Problem to solve -
Below are some entries. Repeat exactly the lines from the one with "family (R84, R85;" through the one with "noStack.wellFormed = false := by decide", and only those.
---------- Information ----------
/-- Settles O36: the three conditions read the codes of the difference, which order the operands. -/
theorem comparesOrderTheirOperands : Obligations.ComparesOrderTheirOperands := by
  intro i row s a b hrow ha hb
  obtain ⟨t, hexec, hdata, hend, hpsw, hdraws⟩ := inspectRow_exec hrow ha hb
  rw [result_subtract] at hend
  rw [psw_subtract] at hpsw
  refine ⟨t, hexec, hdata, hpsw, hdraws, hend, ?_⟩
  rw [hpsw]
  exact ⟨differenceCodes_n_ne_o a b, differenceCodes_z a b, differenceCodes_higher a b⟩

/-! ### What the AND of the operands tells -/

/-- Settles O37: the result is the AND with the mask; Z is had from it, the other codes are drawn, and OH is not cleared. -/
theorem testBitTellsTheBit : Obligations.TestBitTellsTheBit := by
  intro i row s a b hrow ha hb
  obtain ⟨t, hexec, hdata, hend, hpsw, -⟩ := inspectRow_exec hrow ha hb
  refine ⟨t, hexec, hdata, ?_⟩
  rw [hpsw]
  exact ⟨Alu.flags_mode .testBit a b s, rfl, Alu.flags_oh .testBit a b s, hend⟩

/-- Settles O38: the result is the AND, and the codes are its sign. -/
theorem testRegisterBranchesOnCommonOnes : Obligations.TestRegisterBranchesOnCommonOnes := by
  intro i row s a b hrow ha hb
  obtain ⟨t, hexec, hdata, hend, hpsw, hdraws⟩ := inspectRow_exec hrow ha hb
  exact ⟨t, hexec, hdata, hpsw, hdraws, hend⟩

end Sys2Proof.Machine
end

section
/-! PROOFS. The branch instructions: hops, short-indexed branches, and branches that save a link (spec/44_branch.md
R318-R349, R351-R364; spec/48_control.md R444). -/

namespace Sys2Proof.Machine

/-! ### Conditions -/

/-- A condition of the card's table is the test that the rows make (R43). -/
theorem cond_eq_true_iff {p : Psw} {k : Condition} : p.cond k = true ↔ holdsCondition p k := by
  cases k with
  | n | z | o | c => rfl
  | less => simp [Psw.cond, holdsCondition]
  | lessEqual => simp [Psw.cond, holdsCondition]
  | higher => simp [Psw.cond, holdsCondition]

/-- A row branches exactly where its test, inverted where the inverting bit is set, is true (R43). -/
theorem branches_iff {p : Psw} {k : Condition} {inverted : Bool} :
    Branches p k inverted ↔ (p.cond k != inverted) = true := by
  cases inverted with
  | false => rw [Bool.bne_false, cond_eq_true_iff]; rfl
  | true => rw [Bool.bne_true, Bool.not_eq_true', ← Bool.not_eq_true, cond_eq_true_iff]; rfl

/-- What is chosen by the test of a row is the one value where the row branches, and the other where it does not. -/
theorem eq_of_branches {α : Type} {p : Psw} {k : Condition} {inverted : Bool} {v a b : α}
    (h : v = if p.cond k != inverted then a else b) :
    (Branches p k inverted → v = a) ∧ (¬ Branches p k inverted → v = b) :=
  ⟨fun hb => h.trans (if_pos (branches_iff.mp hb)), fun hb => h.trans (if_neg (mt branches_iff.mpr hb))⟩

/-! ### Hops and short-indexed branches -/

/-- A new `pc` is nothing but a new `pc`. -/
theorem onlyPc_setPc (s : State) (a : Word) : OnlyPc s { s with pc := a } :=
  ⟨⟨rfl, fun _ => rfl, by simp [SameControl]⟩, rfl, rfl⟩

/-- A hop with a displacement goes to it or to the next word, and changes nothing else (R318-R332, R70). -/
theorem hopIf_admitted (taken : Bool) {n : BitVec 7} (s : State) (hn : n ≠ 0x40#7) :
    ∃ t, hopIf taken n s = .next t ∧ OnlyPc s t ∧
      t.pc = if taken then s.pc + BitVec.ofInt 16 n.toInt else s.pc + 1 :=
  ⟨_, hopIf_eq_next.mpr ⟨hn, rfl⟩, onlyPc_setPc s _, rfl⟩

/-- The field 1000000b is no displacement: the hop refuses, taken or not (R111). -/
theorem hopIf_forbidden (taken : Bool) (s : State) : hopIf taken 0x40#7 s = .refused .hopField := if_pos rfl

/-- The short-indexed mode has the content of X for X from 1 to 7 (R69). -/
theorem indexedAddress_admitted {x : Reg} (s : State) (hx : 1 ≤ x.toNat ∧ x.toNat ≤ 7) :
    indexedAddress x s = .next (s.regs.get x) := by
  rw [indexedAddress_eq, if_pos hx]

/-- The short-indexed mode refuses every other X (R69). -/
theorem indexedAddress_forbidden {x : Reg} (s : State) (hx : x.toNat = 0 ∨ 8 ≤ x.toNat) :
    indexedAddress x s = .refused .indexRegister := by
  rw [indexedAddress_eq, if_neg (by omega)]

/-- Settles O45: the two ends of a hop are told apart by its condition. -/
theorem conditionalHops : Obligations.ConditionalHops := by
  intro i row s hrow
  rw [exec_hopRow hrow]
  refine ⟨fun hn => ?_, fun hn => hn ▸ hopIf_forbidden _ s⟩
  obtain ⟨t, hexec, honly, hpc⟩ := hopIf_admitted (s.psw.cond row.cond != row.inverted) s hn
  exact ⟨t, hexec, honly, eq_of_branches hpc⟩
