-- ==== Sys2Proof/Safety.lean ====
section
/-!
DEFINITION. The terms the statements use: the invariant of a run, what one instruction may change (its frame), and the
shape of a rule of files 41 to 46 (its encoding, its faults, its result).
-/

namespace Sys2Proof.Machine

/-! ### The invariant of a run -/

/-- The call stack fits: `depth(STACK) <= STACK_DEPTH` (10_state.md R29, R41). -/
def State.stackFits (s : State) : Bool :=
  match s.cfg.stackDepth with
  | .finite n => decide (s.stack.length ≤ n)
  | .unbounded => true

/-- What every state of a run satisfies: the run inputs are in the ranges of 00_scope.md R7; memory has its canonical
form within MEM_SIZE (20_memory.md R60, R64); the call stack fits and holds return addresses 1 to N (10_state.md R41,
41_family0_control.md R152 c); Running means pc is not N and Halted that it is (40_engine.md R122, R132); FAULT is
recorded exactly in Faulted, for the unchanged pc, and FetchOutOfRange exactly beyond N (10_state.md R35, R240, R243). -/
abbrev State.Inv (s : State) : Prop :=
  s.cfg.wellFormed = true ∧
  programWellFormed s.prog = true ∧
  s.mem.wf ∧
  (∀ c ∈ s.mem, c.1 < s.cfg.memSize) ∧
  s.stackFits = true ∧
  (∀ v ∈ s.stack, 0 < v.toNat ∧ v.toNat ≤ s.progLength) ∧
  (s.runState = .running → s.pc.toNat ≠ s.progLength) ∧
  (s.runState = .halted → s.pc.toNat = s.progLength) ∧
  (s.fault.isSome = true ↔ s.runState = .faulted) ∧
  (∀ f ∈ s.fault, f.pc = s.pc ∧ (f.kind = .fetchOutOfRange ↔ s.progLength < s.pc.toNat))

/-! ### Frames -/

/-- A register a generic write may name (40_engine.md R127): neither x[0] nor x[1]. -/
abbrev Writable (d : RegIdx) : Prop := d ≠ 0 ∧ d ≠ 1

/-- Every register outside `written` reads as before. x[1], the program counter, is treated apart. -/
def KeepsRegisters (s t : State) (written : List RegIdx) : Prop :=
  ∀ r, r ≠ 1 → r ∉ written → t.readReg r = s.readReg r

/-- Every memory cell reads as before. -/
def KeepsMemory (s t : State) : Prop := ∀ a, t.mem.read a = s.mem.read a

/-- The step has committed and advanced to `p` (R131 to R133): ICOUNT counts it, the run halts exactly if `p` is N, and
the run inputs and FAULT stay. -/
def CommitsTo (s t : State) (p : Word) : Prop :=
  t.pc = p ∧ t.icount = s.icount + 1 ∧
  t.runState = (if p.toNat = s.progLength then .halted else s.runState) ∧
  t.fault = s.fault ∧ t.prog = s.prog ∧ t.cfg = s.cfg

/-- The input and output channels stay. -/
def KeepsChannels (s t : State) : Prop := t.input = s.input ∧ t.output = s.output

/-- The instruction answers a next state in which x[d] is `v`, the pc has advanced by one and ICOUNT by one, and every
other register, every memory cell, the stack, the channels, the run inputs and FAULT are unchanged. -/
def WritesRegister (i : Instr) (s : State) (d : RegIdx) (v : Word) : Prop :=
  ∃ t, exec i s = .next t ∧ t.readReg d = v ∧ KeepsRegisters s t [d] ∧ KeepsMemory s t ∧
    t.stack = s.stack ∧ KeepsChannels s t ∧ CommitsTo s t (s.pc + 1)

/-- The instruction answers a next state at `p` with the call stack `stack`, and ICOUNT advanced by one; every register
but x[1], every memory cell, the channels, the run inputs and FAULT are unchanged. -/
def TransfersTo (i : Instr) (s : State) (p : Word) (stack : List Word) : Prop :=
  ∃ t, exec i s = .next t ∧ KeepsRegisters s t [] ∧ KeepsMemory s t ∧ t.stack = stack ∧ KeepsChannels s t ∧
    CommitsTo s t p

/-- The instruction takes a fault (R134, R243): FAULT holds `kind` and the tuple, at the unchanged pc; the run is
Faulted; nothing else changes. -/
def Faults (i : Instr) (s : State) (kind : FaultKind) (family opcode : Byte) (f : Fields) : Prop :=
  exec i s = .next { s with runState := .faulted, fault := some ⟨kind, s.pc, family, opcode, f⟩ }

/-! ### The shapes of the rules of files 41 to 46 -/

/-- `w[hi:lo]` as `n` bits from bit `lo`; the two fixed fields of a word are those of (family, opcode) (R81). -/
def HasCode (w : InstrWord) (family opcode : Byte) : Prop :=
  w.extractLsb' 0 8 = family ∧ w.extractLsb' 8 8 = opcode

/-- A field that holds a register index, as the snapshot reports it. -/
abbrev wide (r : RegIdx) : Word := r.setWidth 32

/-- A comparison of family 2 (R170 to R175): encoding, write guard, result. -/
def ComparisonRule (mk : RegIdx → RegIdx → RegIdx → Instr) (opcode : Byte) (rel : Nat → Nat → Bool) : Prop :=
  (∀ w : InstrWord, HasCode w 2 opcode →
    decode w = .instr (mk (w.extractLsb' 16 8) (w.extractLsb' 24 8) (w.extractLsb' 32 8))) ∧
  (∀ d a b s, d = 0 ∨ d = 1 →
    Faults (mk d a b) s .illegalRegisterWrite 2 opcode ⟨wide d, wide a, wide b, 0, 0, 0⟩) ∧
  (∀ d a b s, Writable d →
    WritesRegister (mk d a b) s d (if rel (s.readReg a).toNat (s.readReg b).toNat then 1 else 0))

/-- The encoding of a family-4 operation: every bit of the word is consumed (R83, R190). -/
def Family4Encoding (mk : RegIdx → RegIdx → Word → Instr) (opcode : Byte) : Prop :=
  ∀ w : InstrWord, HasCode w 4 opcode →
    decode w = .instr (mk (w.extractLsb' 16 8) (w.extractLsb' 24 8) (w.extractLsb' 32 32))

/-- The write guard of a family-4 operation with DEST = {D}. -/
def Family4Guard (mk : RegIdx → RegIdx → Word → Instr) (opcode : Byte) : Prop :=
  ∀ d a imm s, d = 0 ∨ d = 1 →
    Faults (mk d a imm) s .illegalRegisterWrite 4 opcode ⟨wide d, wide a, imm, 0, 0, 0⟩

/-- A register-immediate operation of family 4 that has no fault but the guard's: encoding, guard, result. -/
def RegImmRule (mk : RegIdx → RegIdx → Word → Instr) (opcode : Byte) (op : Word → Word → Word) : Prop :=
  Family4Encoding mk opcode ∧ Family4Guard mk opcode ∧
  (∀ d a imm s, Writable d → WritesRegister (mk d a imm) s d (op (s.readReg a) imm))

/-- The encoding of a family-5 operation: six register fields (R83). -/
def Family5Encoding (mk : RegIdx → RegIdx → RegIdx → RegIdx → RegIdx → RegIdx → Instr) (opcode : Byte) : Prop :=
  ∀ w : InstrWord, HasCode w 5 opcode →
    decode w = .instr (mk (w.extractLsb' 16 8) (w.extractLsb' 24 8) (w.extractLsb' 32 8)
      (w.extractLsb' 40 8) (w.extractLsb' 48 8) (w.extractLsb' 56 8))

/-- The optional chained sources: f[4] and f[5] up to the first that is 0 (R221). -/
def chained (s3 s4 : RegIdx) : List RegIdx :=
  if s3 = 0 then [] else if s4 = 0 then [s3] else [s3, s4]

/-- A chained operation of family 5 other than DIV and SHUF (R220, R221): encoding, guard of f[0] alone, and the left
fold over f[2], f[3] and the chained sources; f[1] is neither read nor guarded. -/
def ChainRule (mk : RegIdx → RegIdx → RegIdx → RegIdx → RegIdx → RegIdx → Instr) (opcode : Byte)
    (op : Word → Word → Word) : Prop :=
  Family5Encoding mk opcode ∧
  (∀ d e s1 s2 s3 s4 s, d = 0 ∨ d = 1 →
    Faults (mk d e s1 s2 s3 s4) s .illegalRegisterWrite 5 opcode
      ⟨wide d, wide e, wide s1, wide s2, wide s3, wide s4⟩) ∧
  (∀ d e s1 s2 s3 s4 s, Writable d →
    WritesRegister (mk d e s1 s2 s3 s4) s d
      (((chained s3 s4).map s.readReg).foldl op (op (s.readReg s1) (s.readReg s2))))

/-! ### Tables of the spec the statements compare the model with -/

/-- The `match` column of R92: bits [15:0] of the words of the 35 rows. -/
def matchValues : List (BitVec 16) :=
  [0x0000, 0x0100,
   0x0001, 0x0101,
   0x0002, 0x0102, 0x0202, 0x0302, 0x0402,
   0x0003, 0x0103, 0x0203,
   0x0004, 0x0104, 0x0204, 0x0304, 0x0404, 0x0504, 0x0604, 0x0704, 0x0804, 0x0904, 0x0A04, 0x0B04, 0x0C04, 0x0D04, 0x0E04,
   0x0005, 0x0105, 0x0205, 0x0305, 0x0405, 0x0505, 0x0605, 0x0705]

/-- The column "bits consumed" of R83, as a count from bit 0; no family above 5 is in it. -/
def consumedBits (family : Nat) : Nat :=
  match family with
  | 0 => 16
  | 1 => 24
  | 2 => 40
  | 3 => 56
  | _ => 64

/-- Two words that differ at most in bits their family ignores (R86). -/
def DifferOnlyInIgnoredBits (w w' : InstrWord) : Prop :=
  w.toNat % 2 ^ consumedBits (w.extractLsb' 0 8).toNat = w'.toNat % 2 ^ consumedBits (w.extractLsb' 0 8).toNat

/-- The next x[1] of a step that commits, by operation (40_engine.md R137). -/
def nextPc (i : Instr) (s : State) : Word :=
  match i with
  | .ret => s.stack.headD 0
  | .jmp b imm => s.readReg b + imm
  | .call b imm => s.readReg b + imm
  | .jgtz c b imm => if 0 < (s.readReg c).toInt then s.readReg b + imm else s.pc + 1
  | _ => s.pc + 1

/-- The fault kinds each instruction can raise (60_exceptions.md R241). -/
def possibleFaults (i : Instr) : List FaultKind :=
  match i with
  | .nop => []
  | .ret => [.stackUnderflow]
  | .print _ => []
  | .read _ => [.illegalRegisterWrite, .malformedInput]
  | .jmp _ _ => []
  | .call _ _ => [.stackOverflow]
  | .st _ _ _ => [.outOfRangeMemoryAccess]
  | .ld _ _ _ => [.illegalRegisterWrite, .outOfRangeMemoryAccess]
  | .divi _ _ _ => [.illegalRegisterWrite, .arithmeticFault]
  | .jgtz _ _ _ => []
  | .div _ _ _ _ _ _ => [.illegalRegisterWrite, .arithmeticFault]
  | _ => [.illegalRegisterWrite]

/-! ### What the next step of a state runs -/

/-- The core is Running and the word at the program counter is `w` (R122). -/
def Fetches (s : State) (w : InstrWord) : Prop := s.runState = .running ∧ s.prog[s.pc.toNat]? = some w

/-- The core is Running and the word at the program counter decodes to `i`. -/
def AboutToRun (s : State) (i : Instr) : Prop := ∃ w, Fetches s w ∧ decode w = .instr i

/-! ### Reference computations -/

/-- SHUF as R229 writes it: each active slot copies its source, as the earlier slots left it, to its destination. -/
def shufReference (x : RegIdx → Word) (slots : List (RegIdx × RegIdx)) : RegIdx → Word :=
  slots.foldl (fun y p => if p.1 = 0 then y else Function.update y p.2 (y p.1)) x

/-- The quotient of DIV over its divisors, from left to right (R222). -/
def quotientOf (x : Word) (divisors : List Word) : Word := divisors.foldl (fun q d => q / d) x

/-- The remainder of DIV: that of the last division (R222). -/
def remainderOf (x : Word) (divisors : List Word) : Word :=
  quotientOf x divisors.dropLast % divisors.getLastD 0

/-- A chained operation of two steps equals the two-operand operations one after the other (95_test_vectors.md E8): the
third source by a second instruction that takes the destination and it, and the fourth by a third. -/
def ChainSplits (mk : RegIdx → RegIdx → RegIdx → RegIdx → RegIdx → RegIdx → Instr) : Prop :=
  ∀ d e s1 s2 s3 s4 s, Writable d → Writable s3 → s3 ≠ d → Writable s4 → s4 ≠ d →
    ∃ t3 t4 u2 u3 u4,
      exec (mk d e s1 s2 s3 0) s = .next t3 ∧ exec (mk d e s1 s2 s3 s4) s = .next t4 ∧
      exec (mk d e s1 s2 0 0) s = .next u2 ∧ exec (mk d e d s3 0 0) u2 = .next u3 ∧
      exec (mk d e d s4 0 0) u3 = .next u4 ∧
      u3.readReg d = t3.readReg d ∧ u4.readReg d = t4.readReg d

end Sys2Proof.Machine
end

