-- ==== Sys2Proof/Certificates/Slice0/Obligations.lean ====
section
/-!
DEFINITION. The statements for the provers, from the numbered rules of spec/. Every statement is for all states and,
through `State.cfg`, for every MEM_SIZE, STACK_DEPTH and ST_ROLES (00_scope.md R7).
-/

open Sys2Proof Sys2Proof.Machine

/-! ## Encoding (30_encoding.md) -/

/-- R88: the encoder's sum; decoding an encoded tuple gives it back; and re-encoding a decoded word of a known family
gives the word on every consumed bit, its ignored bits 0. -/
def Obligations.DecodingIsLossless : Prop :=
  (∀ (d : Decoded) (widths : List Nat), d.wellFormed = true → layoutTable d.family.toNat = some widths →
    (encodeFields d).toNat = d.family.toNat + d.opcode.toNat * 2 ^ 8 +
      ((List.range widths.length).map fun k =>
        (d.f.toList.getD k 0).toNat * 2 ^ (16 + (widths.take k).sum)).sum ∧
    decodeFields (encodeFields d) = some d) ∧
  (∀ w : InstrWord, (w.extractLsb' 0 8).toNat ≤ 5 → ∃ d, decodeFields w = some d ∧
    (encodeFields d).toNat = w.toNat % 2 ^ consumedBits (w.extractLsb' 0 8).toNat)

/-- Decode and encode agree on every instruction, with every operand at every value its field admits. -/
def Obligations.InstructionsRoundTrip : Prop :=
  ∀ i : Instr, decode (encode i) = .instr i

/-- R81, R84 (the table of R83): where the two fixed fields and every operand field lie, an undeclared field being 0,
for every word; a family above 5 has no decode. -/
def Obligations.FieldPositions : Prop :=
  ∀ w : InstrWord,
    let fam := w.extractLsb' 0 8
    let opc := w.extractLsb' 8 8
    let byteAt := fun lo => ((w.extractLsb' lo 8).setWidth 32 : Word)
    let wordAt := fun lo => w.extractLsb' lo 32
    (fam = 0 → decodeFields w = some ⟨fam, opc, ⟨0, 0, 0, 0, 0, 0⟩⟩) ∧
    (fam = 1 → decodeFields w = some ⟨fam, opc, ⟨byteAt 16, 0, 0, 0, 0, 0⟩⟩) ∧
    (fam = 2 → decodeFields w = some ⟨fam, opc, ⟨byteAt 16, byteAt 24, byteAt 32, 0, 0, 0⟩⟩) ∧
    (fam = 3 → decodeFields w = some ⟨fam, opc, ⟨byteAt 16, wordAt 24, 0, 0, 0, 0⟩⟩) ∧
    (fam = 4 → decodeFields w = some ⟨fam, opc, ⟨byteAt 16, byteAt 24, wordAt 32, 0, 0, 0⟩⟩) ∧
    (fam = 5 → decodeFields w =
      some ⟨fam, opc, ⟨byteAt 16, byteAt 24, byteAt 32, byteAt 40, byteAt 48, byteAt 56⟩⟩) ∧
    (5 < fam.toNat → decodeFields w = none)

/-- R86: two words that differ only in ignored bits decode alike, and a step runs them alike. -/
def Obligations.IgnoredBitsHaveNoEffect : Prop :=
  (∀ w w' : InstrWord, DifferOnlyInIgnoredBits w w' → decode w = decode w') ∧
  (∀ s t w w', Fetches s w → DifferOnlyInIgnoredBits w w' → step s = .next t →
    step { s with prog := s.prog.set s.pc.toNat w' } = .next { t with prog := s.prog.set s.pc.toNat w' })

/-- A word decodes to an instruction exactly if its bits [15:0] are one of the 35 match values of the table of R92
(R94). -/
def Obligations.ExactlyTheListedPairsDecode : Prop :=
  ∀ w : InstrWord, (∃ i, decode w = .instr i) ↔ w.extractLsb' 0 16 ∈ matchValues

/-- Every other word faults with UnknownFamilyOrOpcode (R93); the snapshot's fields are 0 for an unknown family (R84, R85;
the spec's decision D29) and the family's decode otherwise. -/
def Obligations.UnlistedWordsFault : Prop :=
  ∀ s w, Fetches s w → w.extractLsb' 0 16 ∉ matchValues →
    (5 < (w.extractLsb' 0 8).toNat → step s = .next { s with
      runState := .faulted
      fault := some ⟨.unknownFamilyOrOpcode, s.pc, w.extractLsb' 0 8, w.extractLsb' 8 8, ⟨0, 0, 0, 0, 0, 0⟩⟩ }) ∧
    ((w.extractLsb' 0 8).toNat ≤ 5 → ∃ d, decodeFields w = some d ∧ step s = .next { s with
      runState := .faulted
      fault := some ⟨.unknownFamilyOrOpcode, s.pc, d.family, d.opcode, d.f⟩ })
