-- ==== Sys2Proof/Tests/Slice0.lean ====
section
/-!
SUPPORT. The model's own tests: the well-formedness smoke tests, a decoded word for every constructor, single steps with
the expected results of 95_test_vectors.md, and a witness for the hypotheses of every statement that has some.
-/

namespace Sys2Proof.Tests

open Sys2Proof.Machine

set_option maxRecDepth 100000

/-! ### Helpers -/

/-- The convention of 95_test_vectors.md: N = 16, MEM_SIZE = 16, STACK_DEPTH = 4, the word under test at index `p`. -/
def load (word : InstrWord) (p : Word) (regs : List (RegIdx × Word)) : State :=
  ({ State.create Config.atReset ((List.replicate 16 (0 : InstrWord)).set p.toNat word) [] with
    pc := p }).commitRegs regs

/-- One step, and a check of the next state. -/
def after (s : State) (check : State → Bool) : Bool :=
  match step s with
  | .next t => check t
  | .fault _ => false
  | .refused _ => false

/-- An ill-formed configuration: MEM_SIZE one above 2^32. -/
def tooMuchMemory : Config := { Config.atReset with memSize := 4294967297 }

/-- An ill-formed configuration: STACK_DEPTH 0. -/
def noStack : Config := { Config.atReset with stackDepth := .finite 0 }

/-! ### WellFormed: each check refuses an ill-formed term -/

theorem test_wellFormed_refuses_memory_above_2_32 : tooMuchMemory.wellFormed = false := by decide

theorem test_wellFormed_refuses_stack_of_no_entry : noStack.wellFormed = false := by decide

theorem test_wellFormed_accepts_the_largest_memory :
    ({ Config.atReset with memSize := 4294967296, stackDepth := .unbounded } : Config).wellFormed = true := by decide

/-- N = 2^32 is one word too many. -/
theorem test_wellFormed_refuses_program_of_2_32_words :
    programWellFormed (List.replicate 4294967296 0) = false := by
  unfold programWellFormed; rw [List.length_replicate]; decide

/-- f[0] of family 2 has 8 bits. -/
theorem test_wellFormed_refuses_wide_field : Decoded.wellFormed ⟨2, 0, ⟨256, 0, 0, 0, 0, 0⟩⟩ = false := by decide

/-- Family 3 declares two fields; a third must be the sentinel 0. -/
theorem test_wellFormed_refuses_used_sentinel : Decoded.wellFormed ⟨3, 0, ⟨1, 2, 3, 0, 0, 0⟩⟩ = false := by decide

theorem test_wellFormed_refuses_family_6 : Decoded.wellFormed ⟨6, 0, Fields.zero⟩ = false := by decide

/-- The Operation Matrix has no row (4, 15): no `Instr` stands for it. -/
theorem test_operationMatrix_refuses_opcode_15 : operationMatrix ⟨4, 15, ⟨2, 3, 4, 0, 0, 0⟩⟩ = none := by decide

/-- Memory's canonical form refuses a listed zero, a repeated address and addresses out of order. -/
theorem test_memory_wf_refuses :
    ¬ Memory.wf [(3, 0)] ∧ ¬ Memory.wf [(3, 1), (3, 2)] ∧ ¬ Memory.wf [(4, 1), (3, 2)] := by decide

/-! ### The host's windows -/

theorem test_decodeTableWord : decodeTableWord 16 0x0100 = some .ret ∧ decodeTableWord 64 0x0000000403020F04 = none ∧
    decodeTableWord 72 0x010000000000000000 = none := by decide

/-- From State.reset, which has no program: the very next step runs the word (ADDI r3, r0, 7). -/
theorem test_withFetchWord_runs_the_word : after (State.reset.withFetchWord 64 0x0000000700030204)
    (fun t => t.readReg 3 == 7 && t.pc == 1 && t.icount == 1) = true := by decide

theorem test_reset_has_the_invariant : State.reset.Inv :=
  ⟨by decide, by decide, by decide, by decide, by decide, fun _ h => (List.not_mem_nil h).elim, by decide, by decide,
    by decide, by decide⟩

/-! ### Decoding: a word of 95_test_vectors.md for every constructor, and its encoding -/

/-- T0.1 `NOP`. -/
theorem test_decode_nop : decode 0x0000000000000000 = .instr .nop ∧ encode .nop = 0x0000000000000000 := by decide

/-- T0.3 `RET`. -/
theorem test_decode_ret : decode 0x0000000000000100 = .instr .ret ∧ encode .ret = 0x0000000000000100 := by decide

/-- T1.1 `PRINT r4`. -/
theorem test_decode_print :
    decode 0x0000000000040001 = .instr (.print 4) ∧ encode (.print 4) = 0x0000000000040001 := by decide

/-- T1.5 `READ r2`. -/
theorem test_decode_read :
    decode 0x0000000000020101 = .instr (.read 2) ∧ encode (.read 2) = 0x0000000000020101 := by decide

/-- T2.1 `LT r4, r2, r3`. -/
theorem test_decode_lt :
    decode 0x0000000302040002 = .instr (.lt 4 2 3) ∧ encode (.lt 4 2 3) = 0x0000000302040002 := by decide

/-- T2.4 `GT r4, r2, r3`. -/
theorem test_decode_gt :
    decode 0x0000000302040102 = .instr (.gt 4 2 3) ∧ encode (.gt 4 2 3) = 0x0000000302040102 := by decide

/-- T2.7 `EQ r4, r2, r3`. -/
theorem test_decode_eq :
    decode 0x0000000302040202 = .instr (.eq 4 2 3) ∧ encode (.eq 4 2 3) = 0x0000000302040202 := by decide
----------
Problem solution -
/-- Every other word faults with UnknownFamilyOrOpcode (R93); the snapshot's fields are 0 for an unknown family (R84, R85;
the spec's decision D29) and the family's decode otherwise. -/
def Obligations.UnlistedWordsFault : Prop :=
  ∀ s w, Fetches s w → w.extractLsb' 0 16 ∉ matchValues →
    (5 < (w.extractLsb' 0 8).toNat → step s = .next { s with
      runState := .faulted
      fault := some ⟨.unknownFamilyOrOpcode, s.pc, w.extractLsb' 0 8, w.extractLsb' 8 8, ⟨0, 0, 0, 0, 0, 0⟩⟩ }) ∧
    ((w.extractLsb' 0 8).toNat ≤ 5 → ∃ d, decodeFields w = some d ∧ step s = .next { s with
      runState := .faulted
      fault := some ⟨.unknownFamilyOrOpcode, s.pc, d.family, d.opcode, d.f⟩ })
-- ==== Sys2Proof/Tests/Slice0.lean ====
section
/-!
SUPPORT. The model's own tests: the well-formedness smoke tests, a decoded word for every constructor, single steps with
the expected results of 95_test_vectors.md, and a witness for the hypotheses of every statement that has some.
-/

namespace Sys2Proof.Tests

open Sys2Proof.Machine

set_option maxRecDepth 100000

/-! ### Helpers -/

/-- The convention of 95_test_vectors.md: N = 16, MEM_SIZE = 16, STACK_DEPTH = 4, the word under test at index `p`. -/
def load (word : InstrWord) (p : Word) (regs : List (RegIdx × Word)) : State :=
  ({ State.create Config.atReset ((List.replicate 16 (0 : InstrWord)).set p.toNat word) [] with
    pc := p }).commitRegs regs

/-- One step, and a check of the next state. -/
def after (s : State) (check : State → Bool) : Bool :=
  match step s with
  | .next t => check t
  | .fault _ => false
  | .refused _ => false

/-- An ill-formed configuration: MEM_SIZE one above 2^32. -/
def tooMuchMemory : Config := { Config.atReset with memSize := 4294967297 }

/-- An ill-formed configuration: STACK_DEPTH 0. -/
def noStack : Config := { Config.atReset with stackDepth := .finite 0 }

/-! ### WellFormed: each check refuses an ill-formed term -/

theorem test_wellFormed_refuses_memory_above_2_32 : tooMuchMemory.wellFormed = false := by decide

theorem test_wellFormed_refuses_stack_of_no_entry : noStack.wellFormed = false := by decide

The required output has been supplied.